• [Work instruction] Take the entries that follow and return exactly the lines from the one holding "-- ==== Sys2Proof/Machine/Ops.lean" through the one holding "def State.timeLeft (s", both included. Nothing else is needed.

----- Records -----

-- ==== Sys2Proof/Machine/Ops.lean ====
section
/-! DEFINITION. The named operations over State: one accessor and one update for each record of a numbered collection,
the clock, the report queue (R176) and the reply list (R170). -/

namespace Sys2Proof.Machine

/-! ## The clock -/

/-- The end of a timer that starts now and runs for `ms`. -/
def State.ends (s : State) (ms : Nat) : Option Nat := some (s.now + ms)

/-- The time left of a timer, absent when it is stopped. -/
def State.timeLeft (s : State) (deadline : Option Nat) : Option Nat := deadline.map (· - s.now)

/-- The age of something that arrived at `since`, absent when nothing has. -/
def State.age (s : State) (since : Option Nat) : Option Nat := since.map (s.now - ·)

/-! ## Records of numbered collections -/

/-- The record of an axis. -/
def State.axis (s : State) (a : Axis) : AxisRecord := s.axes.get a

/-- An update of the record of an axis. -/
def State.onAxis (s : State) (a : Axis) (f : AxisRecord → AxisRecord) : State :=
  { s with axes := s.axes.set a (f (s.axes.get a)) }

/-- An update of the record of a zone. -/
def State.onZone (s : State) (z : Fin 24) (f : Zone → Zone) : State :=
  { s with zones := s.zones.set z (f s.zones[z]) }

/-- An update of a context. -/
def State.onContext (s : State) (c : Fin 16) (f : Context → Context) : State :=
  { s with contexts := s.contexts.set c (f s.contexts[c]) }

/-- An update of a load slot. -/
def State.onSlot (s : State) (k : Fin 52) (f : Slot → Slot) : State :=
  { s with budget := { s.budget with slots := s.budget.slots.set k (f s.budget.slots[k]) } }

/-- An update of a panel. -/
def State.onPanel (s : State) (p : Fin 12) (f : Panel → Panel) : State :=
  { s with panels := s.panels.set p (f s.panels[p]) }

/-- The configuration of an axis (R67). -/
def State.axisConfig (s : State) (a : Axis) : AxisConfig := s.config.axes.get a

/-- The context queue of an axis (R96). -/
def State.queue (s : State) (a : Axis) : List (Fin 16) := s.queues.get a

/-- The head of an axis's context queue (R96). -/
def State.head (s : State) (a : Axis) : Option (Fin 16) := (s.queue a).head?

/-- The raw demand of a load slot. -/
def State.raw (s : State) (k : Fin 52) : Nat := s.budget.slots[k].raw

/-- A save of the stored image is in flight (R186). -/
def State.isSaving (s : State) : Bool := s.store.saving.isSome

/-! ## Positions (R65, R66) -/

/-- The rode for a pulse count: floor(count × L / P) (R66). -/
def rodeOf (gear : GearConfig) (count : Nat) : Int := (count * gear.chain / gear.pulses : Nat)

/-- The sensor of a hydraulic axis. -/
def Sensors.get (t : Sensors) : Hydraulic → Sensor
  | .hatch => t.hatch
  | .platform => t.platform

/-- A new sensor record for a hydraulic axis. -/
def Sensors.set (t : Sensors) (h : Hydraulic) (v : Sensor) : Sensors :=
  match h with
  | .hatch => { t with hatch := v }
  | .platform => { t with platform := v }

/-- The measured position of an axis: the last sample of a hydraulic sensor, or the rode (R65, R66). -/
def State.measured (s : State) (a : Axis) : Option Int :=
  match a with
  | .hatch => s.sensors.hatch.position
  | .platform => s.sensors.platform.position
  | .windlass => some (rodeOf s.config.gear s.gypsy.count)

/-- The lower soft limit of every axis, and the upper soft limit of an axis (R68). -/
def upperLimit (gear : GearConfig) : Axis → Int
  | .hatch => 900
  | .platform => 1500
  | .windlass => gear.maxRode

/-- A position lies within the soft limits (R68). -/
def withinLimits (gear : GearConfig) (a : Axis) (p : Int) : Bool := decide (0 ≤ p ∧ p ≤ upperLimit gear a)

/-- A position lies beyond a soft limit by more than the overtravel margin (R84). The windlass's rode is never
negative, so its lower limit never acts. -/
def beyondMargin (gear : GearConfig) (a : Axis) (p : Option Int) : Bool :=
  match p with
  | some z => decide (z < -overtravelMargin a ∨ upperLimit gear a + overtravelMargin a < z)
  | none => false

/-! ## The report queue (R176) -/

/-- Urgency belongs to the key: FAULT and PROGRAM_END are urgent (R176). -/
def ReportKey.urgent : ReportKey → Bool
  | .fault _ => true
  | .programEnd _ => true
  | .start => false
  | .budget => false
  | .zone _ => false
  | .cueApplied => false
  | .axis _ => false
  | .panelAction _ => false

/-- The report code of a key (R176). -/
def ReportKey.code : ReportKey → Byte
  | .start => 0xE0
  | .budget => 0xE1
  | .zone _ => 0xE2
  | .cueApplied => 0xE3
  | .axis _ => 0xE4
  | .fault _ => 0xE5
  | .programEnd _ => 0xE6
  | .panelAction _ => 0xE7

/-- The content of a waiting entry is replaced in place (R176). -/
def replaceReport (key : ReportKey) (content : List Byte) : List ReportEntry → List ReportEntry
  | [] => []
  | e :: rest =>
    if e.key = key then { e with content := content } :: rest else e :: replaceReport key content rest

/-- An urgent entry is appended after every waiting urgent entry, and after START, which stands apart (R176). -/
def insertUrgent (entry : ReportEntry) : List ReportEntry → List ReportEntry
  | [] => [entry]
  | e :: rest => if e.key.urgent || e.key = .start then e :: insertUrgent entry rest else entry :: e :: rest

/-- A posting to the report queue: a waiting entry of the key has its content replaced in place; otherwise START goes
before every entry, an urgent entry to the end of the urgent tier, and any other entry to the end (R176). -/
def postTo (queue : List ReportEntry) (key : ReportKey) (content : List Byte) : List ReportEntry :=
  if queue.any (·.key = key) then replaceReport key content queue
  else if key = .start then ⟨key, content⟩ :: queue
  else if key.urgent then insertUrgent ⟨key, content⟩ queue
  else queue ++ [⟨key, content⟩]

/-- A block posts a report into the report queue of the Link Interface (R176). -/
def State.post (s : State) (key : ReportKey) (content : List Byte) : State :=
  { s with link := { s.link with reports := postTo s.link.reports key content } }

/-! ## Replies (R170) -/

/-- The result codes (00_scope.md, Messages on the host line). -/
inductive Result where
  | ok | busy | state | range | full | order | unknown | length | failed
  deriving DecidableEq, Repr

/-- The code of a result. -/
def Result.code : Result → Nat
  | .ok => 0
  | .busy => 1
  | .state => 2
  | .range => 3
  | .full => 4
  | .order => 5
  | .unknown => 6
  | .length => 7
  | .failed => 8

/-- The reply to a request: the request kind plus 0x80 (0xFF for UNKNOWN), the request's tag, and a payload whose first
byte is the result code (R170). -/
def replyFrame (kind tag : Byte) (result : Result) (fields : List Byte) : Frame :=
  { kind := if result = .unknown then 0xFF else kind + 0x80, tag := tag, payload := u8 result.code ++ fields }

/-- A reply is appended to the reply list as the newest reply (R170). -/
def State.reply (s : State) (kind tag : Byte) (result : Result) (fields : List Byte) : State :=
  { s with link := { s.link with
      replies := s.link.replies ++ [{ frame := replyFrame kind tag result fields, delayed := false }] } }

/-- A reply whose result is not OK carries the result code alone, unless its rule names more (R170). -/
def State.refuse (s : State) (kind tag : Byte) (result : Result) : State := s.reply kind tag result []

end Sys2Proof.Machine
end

-----
----- Records -----

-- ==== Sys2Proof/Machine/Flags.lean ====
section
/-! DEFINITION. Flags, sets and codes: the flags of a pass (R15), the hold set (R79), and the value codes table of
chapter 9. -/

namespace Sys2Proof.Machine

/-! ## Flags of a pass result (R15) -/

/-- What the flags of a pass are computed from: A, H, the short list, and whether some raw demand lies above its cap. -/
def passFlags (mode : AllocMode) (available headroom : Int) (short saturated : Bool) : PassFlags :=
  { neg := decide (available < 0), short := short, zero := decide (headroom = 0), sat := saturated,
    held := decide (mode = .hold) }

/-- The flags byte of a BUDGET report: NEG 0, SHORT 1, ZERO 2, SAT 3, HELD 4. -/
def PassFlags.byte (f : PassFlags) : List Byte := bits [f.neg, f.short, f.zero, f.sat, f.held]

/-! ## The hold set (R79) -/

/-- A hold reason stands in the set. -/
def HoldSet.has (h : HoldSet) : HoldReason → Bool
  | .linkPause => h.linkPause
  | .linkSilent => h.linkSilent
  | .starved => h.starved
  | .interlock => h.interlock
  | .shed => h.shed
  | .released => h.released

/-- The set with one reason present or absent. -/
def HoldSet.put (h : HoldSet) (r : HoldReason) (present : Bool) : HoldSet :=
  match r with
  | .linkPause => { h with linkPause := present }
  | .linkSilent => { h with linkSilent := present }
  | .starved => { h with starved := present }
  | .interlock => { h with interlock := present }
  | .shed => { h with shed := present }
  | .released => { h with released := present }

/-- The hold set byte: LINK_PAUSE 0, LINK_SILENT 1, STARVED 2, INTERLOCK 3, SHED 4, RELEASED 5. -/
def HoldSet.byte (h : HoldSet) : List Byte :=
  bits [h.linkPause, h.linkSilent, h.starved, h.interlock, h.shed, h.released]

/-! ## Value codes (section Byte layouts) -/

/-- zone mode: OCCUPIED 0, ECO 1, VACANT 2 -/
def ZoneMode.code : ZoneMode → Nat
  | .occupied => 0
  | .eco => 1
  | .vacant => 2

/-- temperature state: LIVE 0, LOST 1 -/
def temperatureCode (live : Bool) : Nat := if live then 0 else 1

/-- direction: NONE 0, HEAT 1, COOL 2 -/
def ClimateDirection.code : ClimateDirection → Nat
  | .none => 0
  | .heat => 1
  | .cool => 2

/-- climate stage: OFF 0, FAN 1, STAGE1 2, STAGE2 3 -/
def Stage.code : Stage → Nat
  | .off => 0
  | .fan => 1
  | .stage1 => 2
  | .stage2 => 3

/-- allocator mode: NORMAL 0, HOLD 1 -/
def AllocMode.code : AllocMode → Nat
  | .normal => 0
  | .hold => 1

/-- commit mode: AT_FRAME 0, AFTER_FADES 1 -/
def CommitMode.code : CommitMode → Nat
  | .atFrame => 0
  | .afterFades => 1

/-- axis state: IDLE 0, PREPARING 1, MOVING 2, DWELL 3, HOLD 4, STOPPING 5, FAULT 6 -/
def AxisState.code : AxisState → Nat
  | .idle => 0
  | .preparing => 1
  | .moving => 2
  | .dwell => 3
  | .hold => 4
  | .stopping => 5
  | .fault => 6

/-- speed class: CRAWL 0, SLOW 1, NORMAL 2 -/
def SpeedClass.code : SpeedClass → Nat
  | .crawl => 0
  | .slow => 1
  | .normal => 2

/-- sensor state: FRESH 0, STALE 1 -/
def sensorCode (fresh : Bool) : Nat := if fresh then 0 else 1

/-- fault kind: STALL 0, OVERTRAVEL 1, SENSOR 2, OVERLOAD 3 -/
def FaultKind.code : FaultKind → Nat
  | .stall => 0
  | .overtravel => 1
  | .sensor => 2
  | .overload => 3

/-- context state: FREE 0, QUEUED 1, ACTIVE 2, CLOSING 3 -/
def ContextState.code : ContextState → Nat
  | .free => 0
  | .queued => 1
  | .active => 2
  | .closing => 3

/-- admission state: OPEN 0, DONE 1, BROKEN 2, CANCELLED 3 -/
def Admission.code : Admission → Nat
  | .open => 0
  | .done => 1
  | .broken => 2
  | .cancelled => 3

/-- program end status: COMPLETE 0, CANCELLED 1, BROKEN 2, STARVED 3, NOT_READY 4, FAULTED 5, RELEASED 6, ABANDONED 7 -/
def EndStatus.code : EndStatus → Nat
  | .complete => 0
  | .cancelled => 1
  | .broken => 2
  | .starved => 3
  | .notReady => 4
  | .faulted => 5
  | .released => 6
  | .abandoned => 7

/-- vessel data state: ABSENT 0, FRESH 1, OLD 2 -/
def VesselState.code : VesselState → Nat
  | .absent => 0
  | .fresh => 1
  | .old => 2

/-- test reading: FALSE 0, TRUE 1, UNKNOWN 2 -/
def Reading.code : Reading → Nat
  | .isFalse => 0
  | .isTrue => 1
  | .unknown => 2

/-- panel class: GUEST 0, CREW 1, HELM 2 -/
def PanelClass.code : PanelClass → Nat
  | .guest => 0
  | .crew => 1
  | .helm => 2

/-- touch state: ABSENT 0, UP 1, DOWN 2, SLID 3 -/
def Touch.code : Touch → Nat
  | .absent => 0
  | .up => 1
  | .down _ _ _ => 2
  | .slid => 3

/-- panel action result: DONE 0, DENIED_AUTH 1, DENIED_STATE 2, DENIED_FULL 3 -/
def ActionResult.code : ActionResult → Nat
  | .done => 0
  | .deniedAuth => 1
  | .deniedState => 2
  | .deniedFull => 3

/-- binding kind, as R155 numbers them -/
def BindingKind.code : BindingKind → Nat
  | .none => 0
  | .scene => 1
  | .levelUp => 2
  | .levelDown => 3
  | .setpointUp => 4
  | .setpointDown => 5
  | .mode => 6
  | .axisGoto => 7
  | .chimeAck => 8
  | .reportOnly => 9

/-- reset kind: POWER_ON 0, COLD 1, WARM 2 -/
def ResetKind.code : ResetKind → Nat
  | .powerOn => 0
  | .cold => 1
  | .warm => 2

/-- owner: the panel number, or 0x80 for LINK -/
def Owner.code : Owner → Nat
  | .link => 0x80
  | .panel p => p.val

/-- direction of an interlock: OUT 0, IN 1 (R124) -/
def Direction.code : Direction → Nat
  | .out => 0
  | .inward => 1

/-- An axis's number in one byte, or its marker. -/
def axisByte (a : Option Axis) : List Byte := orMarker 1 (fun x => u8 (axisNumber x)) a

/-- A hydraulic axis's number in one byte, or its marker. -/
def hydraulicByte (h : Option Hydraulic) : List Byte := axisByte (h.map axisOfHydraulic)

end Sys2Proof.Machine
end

-----

• [Final answer]
-- ==== Sys2Proof/Machine/Ops.lean ====
section
/-! DEFINITION. The named operations over State: one accessor and one update for each record of a numbered collection,
the clock, the report queue (R176) and the reply list (R170). -/

namespace Sys2Proof.Machine

/-! ## The clock -/

/-- The end of a timer that starts now and runs for `ms`. -/
def State.ends (s : State) (ms : Nat) : Option Nat := some (s.now + ms)

/-- The time left of a timer, absent when it is stopped. -/
def State.timeLeft (s : State) (deadline : Option Nat) : Option Nat := deadline.map (· - s.now)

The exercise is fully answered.